Returns only the observed current mode.

`mode desired`

Returns only the desired mode file contents.

`mode explain <mode>`

Prints:

target state properties
expected services
resource ownership rules
guards required for entering that mode
capability placement assumptions, where relevant

`mode dry-run <mode>`

Simulates the full reconciliation plan without mutating state.

`mode force <mode>`

Privileged path that bypasses selected non-safety guards, but must never bypass hard safety guards such as GPU/display or active audio protections unless explicitly designed to allow that.

Implementation note:

defer this command in v1
keep it in the long-term interface contract so the design remains forward-compatible

21. State Storage Layout

21.1 Runtime State Paths

/run/mode-controller/
  desired
  current
  lock
  last-transition.json
  last-guards.json
  reconcile.pid
  capability-placement.json
  hardware-topology.json

21.2 File Semantics

`desired`

Contains the requested mode:

desktop
studio-local
compute

`current`

Cached observation of current state. This is convenience state only; it must be derivable from system facts.

`lock`

Used to serialize reconciliation so only one transition runs at a time.

`last-transition.json`

Stores:

requested mode
prior observed mode
final observed mode
success/failure
guard results
action results
timestamps

`last-guards.json`

Stores latest guard results for diagnostics.
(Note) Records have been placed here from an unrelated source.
-- ==== Sys2Proof/Tests/Slice0.lean ====
section
/-! SUPPORT. Small tests: the well-formedness smoke, every operation's word written out from spec/30_encoding.md R71, R72, R75
and read by the decoder, vectors of spec/95_test_vectors.md one step each, and a witness for every statement that has
hypotheses. Expected results are the spec's. -/

namespace Sys2Proof.Tests

open Sys2Proof.Machine

/-! ### The bench: a launched machine with some bytes of RAM, bytes of the image `ROM_T`, and three devices -/

/-- A request word made of its four fields (R71). -/
def word (op rsv : BitVec 4) (a : Addr) (d : Data) : Word64 := op ++ rsv ++ a ++ d

def acceptor : Device := ⟨Config.Window.serialRead.first, Config.Window.serialRead.last, .accepts, true, true, []⟩
def refuser : Device := ⟨Config.Window.serialWrite.first, Config.Window.serialWrite.last, .refuses, false, false, []⟩
def chooser : Device := ⟨Config.Window.disk.first, Config.Window.disk.last, .perAccess, false, true, []⟩

/-- R50: the peripheral-interface window, and a device over it is admissible. -/
theorem test_windows : Config.Window.peripheral.first = 0xE80000#24 ∧ Config.Window.peripheral.last = 0xEFFFFF#24 ∧
    Device.admissible ⟨Config.Window.peripheral.first, Config.Window.peripheral.last, .accepts, false, false, []⟩ = true := by
  decide

def benchRam : Memory :=
  [(0x200, 0xDE#8), (0x201, 0xAD#8), (0x202, 0xBE#8), (0x203, 0xEF#8), (0x300, 0xF0#8), (0x301, 0x01#8),
    (0x1FFFF, 0x11#8), (0x20000, 0x22#8)]

def benchRom : Memory :=
  [(0, 0xA5#8), (1, 0xA6#8), (2, 0xA7#8), (3, 0xA8#8), (0xFF, 0xA4#8), (0x100, 0xA8#8), (0x101, 0xA9#8), (0x102, 0xAA#8),
    (0x103, 0xAB#8), (0x1FFFC, 0x9E#8), (0x1FFFD, 0x9F#8), (0x1FFFE, 0xA0#8), (0x1FFFF, 0xA1#8)]

def bench (ovl surface : Bool) (inputs : List Input) : State where
  ram := benchRam
  rom := benchRom
  ovl := ovl
  regs := [.ram, .rom, .ext 0, .ext 1, .ext 2]
  romref := some .rom
  ticks := 7
  ext := [acceptor, refuser, chooser]
  surfaceReadOnly := surface
  inputs := inputs
  reply := .nothing

/-- The response word of a step, where it has one. -/
def response (o : Host.Outcome State Fault Refusal) : Option Word64 :=
  match o with
  | .next t => match t.reply with
    | .word w => some w
    | .nothing => none
    | .number _ => none
  | .fault _ => none
  | .refused _ => none

/-- The number a step returned, where it returned one. -/
def number (o : Host.Outcome State Fault Refusal) : Option Nat :=
  match o with
  | .next t => match t.reply with
    | .word _ => none
    | .nothing => none
    | .number n => some n
  | .fault _ => none
  | .refused _ => none

/-- A byte of RAM after a step. -/
def ramAfter (o : Host.Outcome State Fault Refusal) (a : Nat) : Option Byte :=
  match o with
  | .next t => some (t.ram.byte a)
  | .fault _ => none
  | .refused _ => none

/-- A device's record after a step. -/
def logAfter (o : Host.Outcome State Fault Refusal) (k : Nat) : Option (List Config.DeviceAccess) :=
  match o with
  | .next t => (t.ext[k]?).map (·.log)
  | .fault _ => none
  | .refused _ => none

def refusal (o : Host.Outcome State Fault Refusal) : Option Refusal :=
  match o with
  | .next _ => none
  | .fault _ => none
  | .refused r => some r

/-- One request on the bench, with the overlay inactive and ReadOnly discarded. -/
def on (p : Port) (w : Word64) : Host.Outcome State Fault Refusal := step (bench false false [.request p w])

/-- One request on the bench, with the overlay active. -/
def overlaid (p : Port) (w : Word64) : Host.Outcome State Fault Refusal := step (bench true false [.request p w])

/-- One request on the bench, with the overlay active and ReadOnly surfaced. -/
def loud (p : Port) (w : Word64) : Host.Outcome State Fault Refusal := step (bench true true [.request p w])

/-! ### Well-formedness (R76) -/

theorem test_wf_region : Region.wellFormed (.ext 254) = false := by decide
theorem test_wf_port : Port.wellFormed (.reg (.ext 254)) = false := by decide
theorem test_wf_port_decode : decode (.reg (.ext 254)) (word 0 0 0 0) = .error .noSuchPort := by decide
theorem test_wf_register : Instr.wellFormed (.register (.ext 254)) = false := by decide
theorem test_wf_devices : [Instr.extRead8 254 0, .extRead16 254 0, .extRead32 254 0, .extReadBit 254 0, .extWrite8 254 0 0,
    .extWrite16 254 0 0, .extWrite32 254 0 0, .extWriteBit 254 0 true].all (fun i => !i.wellFormed) = true := by decide
theorem test_wf_last_device : Instr.wellFormed (.extRead8 253 0) = true ∧ Instr.wellFormed (.register (.ext 253)) = true := by
  decide

/-! ### Every operation's word, field by field: `op`, `rsv`, `addr`, `data` (R71, R72, R75); bits that are not read are set -/

theorem test_decode_bus_read8 :
    decode .bus (word 0b0000#4 0b0000#4 0xABCDE8#24 0xF1E2D3C4#32) = .ok (.busRead8 0xABCDE8#24) := by decide
theorem test_decode_bus_read16 :
    decode .bus (word 0b0001#4 0b0000#4 0xABCDE8#24 0xF1E2D3C4#32) = .ok (.busRead16 0xABCDE8#24) := by decide
theorem test_decode_bus_read32 :
    decode .bus (word 0b0010#4 0b0000#4 0xABCDE8#24 0xF1E2D3C4#32) = .ok (.busRead32 0xABCDE8#24) := by decide
theorem test_decode_bus_write8 :
    decode .bus (word 0b0100#4 0b0000#4 0xABCDE8#24 0xF1E2D3C4#32) = .ok (.busWrite8 0xABCDE8#24 0xC4#8) := by decide
theorem test_decode_bus_write16 :
    decode .bus (word 0b0101#4 0b0000#4 0xABCDE8#24 0xF1E2D3C4#32) = .ok (.busWrite16 0xABCDE8#24 0xD3C4#16) := by decide
theorem test_decode_bus_write32 :
    decode .bus (word 0b0110#4 0b0000#4 0xABCDE8#24 0xF1E2D3C4#32) = .ok (.busWrite32 0xABCDE8#24 0xF1E2D3C4#32) := by decide
theorem test_decode_ram_read8 :
    decode (.reg .ram) (word 0b0000#4 0b0000#4 0xABCDE8#24 0xF1E2D3C4#32) = .ok (.ramRead8 0xABCDE8#24) := by decide
theorem test_decode_ram_read16 :
    decode (.reg .ram) (word 0b0001#4 0b0000#4 0xABCDE8#24 0xF1E2D3C4#32) = .ok (.ramRead16 0xABCDE8#24) := by decide
theorem test_decode_ram_read32 :
    decode (.reg .ram) (word 0b0010#4 0b0000#4 0xABCDE8#24 0xF1E2D3C4#32) = .ok (.ramRead32 0xABCDE8#24) := by decide
theorem test_decode_ram_read_bit :
    decode (.reg .ram) (word 0b0011#4 0b0000#4 0xABCDE8#24 0xF1E2D3C4#32) = .ok (.ramReadBit 0xABCDE8#24) := by decide
theorem test_decode_ram_write8 :
    decode (.reg .ram) (word 0b0100#4 0b0000#4 0xABCDE8#24 0xF1E2D3C4#32) = .ok (.ramWrite8 0xABCDE8#24 0xC4#8) := by decide
theorem test_decode_ram_write16 :
    decode (.reg .ram) (word 0b0101#4 0b0000#4 0xABCDE8#24 0xF1E2D3C4#32) = .ok (.ramWrite16 0xABCDE8#24 0xD3C4#16) := by decide
theorem test_decode_ram_write32 :
    decode (.reg .ram) (word 0b0110#4 0b0000#4 0xABCDE8#24 0xF1E2D3C4#32) = .ok (.ramWrite32 0xABCDE8#24 0xF1E2D3C4#32) := by decide
theorem test_decode_ram_write_bit :
    decode (.reg .ram) (word 0b0111#4 0b0000#4 0xABCDE8#24 0xF1E2D3C4#32) = .ok (.ramWriteBit 0xABCDE8#24 false) := by decide
theorem test_decode_rom_read8 :
    decode (.reg .rom) (word 0b0000#4 0b0000#4 0xABCDE8#24 0xF1E2D3C4#32) = .ok (.romRead8 0xABCDE8#24) := by decide
theorem test_decode_rom_read16 :
    decode (.reg .rom) (word 0b0001#4 0b0000#4 0xABCDE8#24 0xF1E2D3C4#32) = .ok (.romRead16 0xABCDE8#24) := by decide
theorem test_decode_rom_read32 :
    decode (.reg .rom) (word 0b0010#4 0b0000#4 0xABCDE8#24 0xF1E2D3C4#32) = .ok (.romRead32 0xABCDE8#24) := by decide
theorem test_decode_rom_read_bit :
    decode (.reg .rom) (word 0b0011#4 0b0000#4 0xABCDE8#24 0xF1E2D3C4#32) = .ok (.romReadBit 0xABCDE8#24) := by decide
theorem test_decode_rom_write8 :
    decode (.reg .rom) (word 0b0100#4 0b0000#4 0xABCDE8#24 0xF1E2D3C4#32) = .ok (.romWrite8 0xABCDE8#24 0xC4#8) := by decide
theorem test_decode_rom_write16 :
    decode (.reg .rom) (word 0b0101#4 0b0000#4 0xABCDE8#24 0xF1E2D3C4#32) = .ok (.romWrite16 0xABCDE8#24 0xD3C4#16) := by decide
theorem test_decode_rom_write32 :
    decode (.reg .rom) (word 0b0110#4 0b0000#4 0xABCDE8#24 0xF1E2D3C4#32) = .ok (.romWrite32 0xABCDE8#24 0xF1E2D3C4#32) := by decide
theorem test_decode_rom_write_bit :
    decode (.reg .rom) (word 0b0111#4 0b0000#4 0xABCDE8#24 0xF1E2D3C4#32) = .ok (.romWriteBit 0xABCDE8#24 false) := by decide
theorem test_decode_view_read8 :
    decode .view (word 0b0000#4 0b0000#4 0xABCDE8#24 0xF1E2D3C4#32) = .ok (.viewRead8 0xABCDE8#24) := by decide
theorem test_decode_view_read16 :
    decode .view (word 0b0001#4 0b0000#4 0xABCDE8#24 0xF1E2D3C4#32) = .ok (.viewRead16 0xABCDE8#24) := by decide
theorem test_decode_view_read32 :
    decode .view (word 0b0010#4 0b0000#4 0xABCDE8#24 0xF1E2D3C4#32) = .ok (.viewRead32 0xABCDE8#24) := by decide
theorem test_decode_view_read_bit :
    decode .view (word 0b0011#4 0b0000#4 0xABCDE8#24 0xF1E2D3C4#32) = .ok (.viewReadBit 0xABCDE8#24) := by decide
theorem test_decode_view_write8 :
    decode .view (word 0b0100#4 0b0000#4 0xABCDE8#24 0xF1E2D3C4#32) = .ok (.viewWrite8 0xABCDE8#24 0xC4#8) := by decide
theorem test_decode_view_write16 :
    decode .view (word 0b0101#4 0b0000#4 0xABCDE8#24 0xF1E2D3C4#32) = .ok (.viewWrite16 0xABCDE8#24 0xD3C4#16) := by decide
theorem test_decode_view_write32 :
    decode .view (word 0b0110#4 0b0000#4 0xABCDE8#24 0xF1E2D3C4#32) = .ok (.viewWrite32 0xABCDE8#24 0xF1E2D3C4#32) := by decide
theorem test_decode_view_write_bit :
    decode .view (word 0b0111#4 0b0000#4 0xABCDE8#24 0xF1E2D3C4#32) = .ok (.viewWriteBit 0xABCDE8#24 false) := by decide
theorem test_decode_ext_read8 :
    decode (.reg (.ext 5)) (word 0b0000#4 0b0000#4 0xABCDE8#24 0xF1E2D3C4#32) = .ok (.extRead8 5 0xABCDE8#24) := by decide
theorem test_decode_ext_read16 :
    decode (.reg (.ext 5)) (word 0b0001#4 0b0000#4 0xABCDE8#24 0xF1E2D3C4#32) = .ok (.extRead16 5 0xABCDE8#24) := by decide
theorem test_decode_ext_read32 :
    decode (.reg (.ext 5)) (word 0b0010#4 0b0000#4 0xABCDE8#24 0xF1E2D3C4#32) = .ok (.extRead32 5 0xABCDE8#24) := by decide
theorem test_decode_ext_read_bit :
    decode (.reg (.ext 5)) (word 0b0011#4 0b0000#4 0xABCDE8#24 0xF1E2D3C4#32) = .ok (.extReadBit 5 0xABCDE8#24) := by decide
theorem test_decode_ext_write8 :
    decode (.reg (.ext 5)) (word 0b0100#4 0b0000#4 0xABCDE8#24 0xF1E2D3C4#32) = .ok (.extWrite8 5 0xABCDE8#24 0xC4#8) := by decide
theorem test_decode_ext_write16 :
    decode (.reg (.ext 5)) (word 0b0101#4 0b0000#4 0xABCDE8#24 0xF1E2D3C4#32) = .ok (.extWrite16 5 0xABCDE8#24 0xD3C4#16) := by decide
theorem test_decode_ext_write32 :
    decode (.reg (.ext 5)) (word 0b0110#4 0b0000#4 0xABCDE8#24 0xF1E2D3C4#32) = .ok (.extWrite32 5 0xABCDE8#24 0xF1E2D3C4#32) := by decide
theorem test_decode_ext_write_bit :
    decode (.reg (.ext 5)) (word 0b0111#4 0b0000#4 0xABCDE8#24 0xF1E2D3C4#32) = .ok (.extWriteBit 5 0xABCDE8#24 false) := by decide
theorem test_decode_is_overlay_active :
    decode .ovl (word 0b1000#4 0b0000#4 0xABCDE8#24 0xF1E2D3C4#32) = .ok .isOverlayActive := by decide
theorem test_decode_set_overlay_active :
    decode .ovl (word 0b1001#4 0b0000#4 0xABCDE8#24 0xF1E2D3C5#32) = .ok (.setOverlayActive true) := by decide
theorem test_decode_register :
    decode .cfg (word 0b1010#4 0b0000#4 0xABCDE8#24 0xF1E2D302#32) = .ok (.register (.ext 0)) := by decide
theorem test_decode_register_last :
    decode .cfg 0xA0000000000000FF#64 = .ok (.register (.ext 253)) := by decide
`capability-placement.json`

Stores environment-level placement facts, for example:

studio: local
studio: external-mac-mini

This file is not the host-local mode source of truth. It is an environment metadata input used by guards and planning logic.

`hardware-topology.json`

Stores the currently configured hardware view, for example:

planned GPU count
currently present GPU indexes
display GPU assignment
desktop-mode AI GPU set
compute-mode AI GPU set

This allows the implementation to preserve the intended dual-GPU architecture while remaining tolerant of temporary single-GPU bring-up phases.
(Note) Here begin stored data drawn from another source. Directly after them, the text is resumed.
-- ==== Sys2Proof/Machine/Modes.lean ====
section
/-! DEFINITION. Changes of a bank's mode (09_bank_operating_modes, R152 to R158), of its floors (R28, R100), of its
settings (R31) and of a car's withdrawal (R161). -/

namespace Sys2Proof.Machine

/-- Apply a change to every configured car of a bank, in car order. -/
def State.eachConfigured (s : State) (b : Bank) (f : Car → Car) : State :=
  allCars.foldl (fun s c => if (s.car b c).configured then s.setCar b c (f (s.car b c)) else s) s

/-- A status age that is absent or older than ten times the contact time (R155, R161). -/
def State.silent (s : State) (b : Bank) (age : Option Clock) : Bool :=
  match age with
  | none => true
  | some a => 10 * (s.bank b).contactTime < elapsed s.now a

/-- R120: a ticket names its first-leg bank and its onward banks. -/
def Ticket.names (t : Ticket) (b : Bank) : Bool := t.firstBank = b || t.onward.has b

/-- R153 and R154, steps 1 to 3: cancel every booking of the bank, remove every ticket that names it, empty the stop
lists of its configured cars. -/
def State.clearBank (s : State) (b : Bank) (reason : CancelReason) : State :=
  let s1 := s.cancelAll reason (serialOrder (s.disp.bookings.filter fun k => k.bank = b))
  let s2 := s1.setTickets (s1.disp.tickets.filter fun t => !t.names b)
  s2.eachConfigured b fun c => { c with stops := [], planned := none }

/-- R153: enter OUT. -/
def State.enterOut (s : State) (b : Bank) : State := (s.clearBank b .bankOut).formBank b

/-- A car recalled: no live buttons, recall pending, RECALLED (R154 steps 4 and 5). -/
def Car.recalled (c : Car) : Car := { c with enabled := 0, recallDue := true, service := .recalled }

/-- R154: enter FIRE_RECALL. -/
def State.enterFire (s : State) (b : Bank) : State := (s.clearBank b .recalled).eachConfigured b Car.recalled

/-- R155 steps 1 and 2 for one car. -/
def State.leaveRecall (s : State) (b : Bank) (c : Car) : Car :=
  { c with
    recallDue := false,
    service := if c.service = .recalled ∧ s.silent b c.age then .outOfContact else c.service }

/-- R155: leave FIRE_RECALL; the mode in force is already the new one. -/
def State.leaveFire (s : State) (b : Bank) : State := (s.eachConfigured b (s.leaveRecall b)).formBank b

/-- The effects of leaving the old mode and then of entering the new one (R152 to R156). -/
def State.modeEffects (s : State) (b : Bank) (old new : BankMode) : State :=
  let s1 := if old = .fireRecall then s.leaveFire b else s
  match new with
  | .out => s1.enterOut b
  | .fireRecall => s1.enterFire b
  | .normal | .upPeak | .lockdown => s1

/-- R152: one change of mode, with its BANK_MODE report. -/
def State.changeMode (s : State) (b : Bank) (new : BankMode) (byInput : Bool) : State :=
  match s.mode b with
  | none => s
  | some old =>
    let s1 := (s.setMode b new).modeEffects b old new
    s1.post .urgent
      (.bankMode b old new byInput (s.disp.bookings.length - s1.disp.bookings.length)
        (s.disp.tickets.length - s1.disp.tickets.length))

/-! ### Floors (R28, R100) -/

/-- Write a floor's working copy. -/
def State.setFloor (s : State) (f : Floor) (r : FloorRec) : State :=
  s.setPolicy { s.policy with floors := s.policy.floors.set f r }

/-- The floors of a list that go from OPEN to CLOSED (R28, "Closure"). -/
def State.closing (s : State) (rs : List (Floor × FloorRec)) : List Floor :=
  (rs.filter fun x => (s.floor x.1).state = .isOpen && x.2.state = .isClosed).map fun x => x.1

/-- The banks in an old or a new served-bank set of a list of floor changes (R28). -/
def State.concerned (s : State) (rs : List (Floor × FloorRec)) (b : Bank) : Bool :=
  rs.any fun x => (s.floor x.1).banks.has b || x.2.banks.has b

/-- R28, R100: floors take new working copies together: closures cancel WAITING bookings FLOOR_CLOSED in serial
order, and the cars of every bank concerned form their enabled sets afresh. -/
def State.changeFloors (s : State) (rs : List (Floor × FloorRec)) : State :=
  let shut := s.closing rs
  let s1 := rs.foldl (fun s x => s.setFloor x.1 x.2) s
  let lost := serialOrder (s1.disp.bookings.filter fun k => k.state = .waiting ∧ (k.origin ∈ shut ∨ k.dest ∈ shut))
  let s2 := s1.cancelAll .floorClosed lost
  allBanks.foldl (fun t b => if s.concerned rs b then t.formBank b else t) s2

/-! ### Bank settings (R31) -/

/-- Write a bank's working copy. -/
def State.setBank (s : State) (b : Bank) (r : BankRec) : State :=
  s.setPolicy { s.policy with banks := s.policy.banks.set b r }

/-- R31: one car after a change of its bank's car count. -/
def State.recountCar (s : State) (b : Bank) (c : CarNo) : State :=
  let car := s.car b c
  if s.counted b c then
    if car.configured then s
    else
      let fresh : Car := { Car.reset with service := .outOfContact }
      let start := if s.mode b = some .fireRecall then fresh.recalled else fresh
      (s.setCar b c start).formEnabled b c
  else if car.configured then
    s.setCar b c { car with service := .absent, stops := [], planned := none, enabled := 0 }
  else s

/-- R31: the bank's cars after a change of its car count. -/
def State.recount (s : State) (b : Bank) : State := allCars.foldl (fun s c => s.recountCar b c) s

/-! ### Withdrawal (R161) -/

/-- The service state a restored car takes (R161). -/
def State.restoredState (s : State) (b : Bank) (car : Car) : Service :=
  if s.silent b car.age then .outOfContact
  else
    match car.status with
    | none => .outOfContact
    | some st => serviceByReport car.stale st.carMode

/-- The service state that R161 gives a car, `none` for no change of state. -/
def State.serviceAfter (s : State) (b : Bank) (car : Car) (withdraw : Bool) : Option Service :=
  match withdraw, car.service with
  | true, .inService | true, .carHeld | true, .outOfContact | true, .frozen => some .withdrawn
  | false, .withdrawn => some (s.restoredState b car)
  | _, _ => none

/-- R161: one car withdrawn or restored, with its report. -/
def State.withdrawCar (s : State) (b : Bank) (c : CarNo) (withdraw : Bool) : State :=
  let car := s.car b c
  match s.serviceAfter b car withdraw with
  | none => s
  | some new => (s.setService b c new).reportService b c car.service new

/-- A car set with one car added or removed. -/
def putCar (cs : CarSet) (c : CarNo) (member : Bool) : CarSet :=
  if member then cs ||| BitVec.ofNat 8 (2 ^ c.val) else cs &&& ~~~BitVec.ofNat 8 (2 ^ c.val)

/-- R160, R161: the completion of a SET-CAR-SERVICE. A request that repeats what the set already holds changes
nothing (log 19). -/
def State.changeWithdrawn (s : State) (b : Bank) (c : CarNo) (withdraw : Bool) : State :=
  let r := s.bank b
  if r.withdrawn.has c = withdraw then s
  else (s.setBank b { r with withdrawn := putCar r.withdrawn c withdraw }).withdrawCar b c withdraw

end Sys2Proof.Machine
end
22. systemd Unit and Target Layout

22.1 Targets

`desktop.target`

Wants:

graphical-session target path
bounded interactive services
optional constrained AI services

First-pass implementation note:

do not make desktop.target directly own greeter/login-manager startup in v1
treat graphical session presence as an observed runtime fact
strengthen ownership later only if empirical recovery behavior requires it

`compute.target`

Wants:

headless service profile
vLLM compute profile
k3s compute-allowed policy/profile

22.2 Core Services

`mode-controller@.service`

Parameterized oneshot service.

Instance values:

mode-controller@desktop.service
mode-controller@studio-local.service
mode-controller@compute.service

Responsibilities:

load desired mode
observe current mode
run reconciliation
update state files and logs

First-pass implementation note:

use this parameterized oneshot service as the sole reconciler trigger in v1
defer timer/path-triggered background reconciliation until manual operation is proven reliable

`mode-observe.service`

Optional oneshot helper to compute observed current mode and refresh /run/mode-controller/current.

`vllm@.service`

Optional templated service for profile-specific operation:

vllm@desktop.service
vllm@studio-local.service
vllm@compute.service

Alternative:

single vllm.service with environment file switching

First-pass implementation guidance:

prefer separate desktop and compute profiles conceptually
studio-local should not require its own dedicated vLLM unit in v1 if Studio is implemented as a desktop overlay
a single vllm.service is acceptable initially if it preserves a clean migration path to templated units later
keep desktop-mode vLLM disabled for the first transition-proof milestone

`mode-guard@.service`

Optional wrapper pattern for reusable guard execution, though plain scripts may be simpler initially.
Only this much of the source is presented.